Mungkin alasan utama mengapa kebebasan
berpikir dan mengungkapkan diri dihargai? Dan ini memang harus kita hargai,
karena hal ini menjawab keutuhan manusia. Ketidakmampuan menyatakan pendapat
(apa pun alasannya) merupakan pengurangan atau pemotongan kemampuan manusia dan
kebutuhan manusia untuk berpikir. Jikalau kemampuan ini dikuasai oleh kekuatan
‘politik’, manusia dibawa kepada suatu tingkat lebih rendah daripada
kemungkinan mereka yang paling baik-yakni kepada tingkat konformitas tanpa
pikiran.
Seorang penyair Milton dan filsuf J.S.
Mill menyatakan bahwa kebebasan berpikir perlu dihargai karena kebebasan
berpikir dan mengungkapkan diri dapat mengembangkan pengetahuan menuju
kebenaran. Lebih lanjut Milton mendefinisikan bahwa kebebasan harus dilandasi
nilai relegius. Kebebasan relegius merupakan kondisi untuk pengetahuan relegius
dan kebebasan ungkapan merupakan kondisi pengetahuan pada umumnya (Jenny
Teicham, 1998:155).
Pada umumnya negara yang berdemokrasi
menuntut agar rakyat mempunyai hak untuk berbicara dan menulis dengan bebas
mengenai apapun. Kadang-kadang tuntutan yang demikian diingkari oleh hukum.

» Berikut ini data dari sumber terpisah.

-- ==== Sys2Proof/Word.lean ====
section
/-! DEFINITION. The word types of the KTA-8160 manual (R7) and their plainest arithmetic. -/

namespace Sys2Proof

/-- A word is 32 bits (R7). -/
abbrev Word := BitVec 32

/-- A byte; multi-word structures are little-endian (R7). -/
abbrev Byte := BitVec 8

/-- The bit field `[hi:lo]` of a word as a number (R7). -/
def Word.field (w : Word) (hi lo : Nat) : Nat :=
  (w.toNat / 2 ^ lo) % 2 ^ (hi + 1 - lo)

/-- The word with its bit field `[hi:lo]` replaced by `v`, taken modulo the field's width (R7). -/
def Word.setField (w : Word) (hi lo v : Nat) : Word :=
  let width := hi + 1 - lo
  let old := (w.toNat / 2 ^ lo) % 2 ^ width
  BitVec.ofNat 32 (w.toNat - old * 2 ^ lo + (v % 2 ^ width) * 2 ^ lo)

/-- Bit `i` of a word. -/
def Word.bit (w : Word) (i : Nat) : Bool := w.getLsbD i

/-- A number as a word, modulo 2^32. -/
def wordOf (n : Nat) : Word := BitVec.ofNat 32 n

/-- A number as a byte, modulo 256. -/
def byteOf (n : Nat) : Byte := BitVec.ofNat 8 n

/-- A count that saturates at `2^bits - 1`: the manual's "saturating" counters. -/
def satAdd (bits a b : Nat) : Nat := min (a + b) (2 ^ bits - 1)

/-- `ceil (a / b)`, with `ceil (a / 0) = 0`. -/
def ceilDiv (a b : Nat) : Nat := (a + b - 1) / b

/-- The four bytes of a word, lowest address first (R7). -/
def Word.bytes (w : Word) : List Byte :=
  [byteOf w.toNat, byteOf (w.toNat / 256), byteOf (w.toNat / 65536), byteOf (w.toNat / 16777216)]

/-- A little-endian run of bytes as a number (R7). -/
def natOfBytes : List Byte → Nat
  | [] => 0
  | b :: bs => b.toNat + 256 * natOfBytes bs

/-- The `n` bytes of a number, lowest address first (R7). -/
def bytesOfNat : (n : Nat) → Nat → List Byte
  | 0, _ => []
  | n + 1, v => byteOf v :: bytesOfNat n (v / 256)

/-- The words of a run of bytes; a short last word is filled with zeros. -/
def wordsOfBytes : List Byte → List Word
  | a :: b :: c :: d :: bs => wordOf (natOfBytes [a, b, c, d]) :: wordsOfBytes bs
  | [] => []
  | bs => [wordOf (natOfBytes bs)]

/-- Word `i` of a list of words, 0 where the list is shorter. -/
def wordAt (ws : List Word) (i : Nat) : Word := ws.getD i 0

end Sys2Proof
end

Mengapa kebebasan berpikir dan mengungkapkan pendapat dianggap bernilai dan
layak dilindungi? Seorang penyair dalam suratnya menulis bahwa kebenaran dan
pengetahuan sangat dihargai. Berikut kutipan tulisan seorang penyair John
Milton, “Di mana hasrat untuk belajar begitu besar, di sana pasti terjadi
banyak perdebatan, tulis-menulis, lontaran pendapat, karena pendapat dalam diri
orang-orang baik tak lain adalah pengetahuan yang sedang berproses”.
Masyarakat Indonesia tentunya masih
ingat dengan agenda reformasi yang diusung oleh mahasiswa saat itu. Ketika
tahun 1998 seruan akan reformasi menjadi semakin lantang, terdengar juga
tuntutan agar pemerintah demokratis akan dijalankan dengan lebih terbuka.
Keterbukaan atau transparansi menjadi slogan yang didengungkan di mana-mana.
Tuntutan itu sampai berkumandang dalam sidang Istimewa MPR 1998. dalam Tap
No.XI/MPR/1998 sebagai berikut, “(1) Penyelenggaraaan negara pada
lembaga-lembaga eksekutif, legislatif, dan yudikatif harus melaksanakan fungsi
dan tugasnya dengan baik dan bertanggungjawab kepada masyarakat, bangsa dan
negara, (2) Untuk menjalankan fungsi dan tugas tersebut, penyelenggara negara
harus jujur, adil, terbuka, dan terpercaya serta mampu membebaskan diri dari
praktek korupsi, kolusi, dan nepotisme”.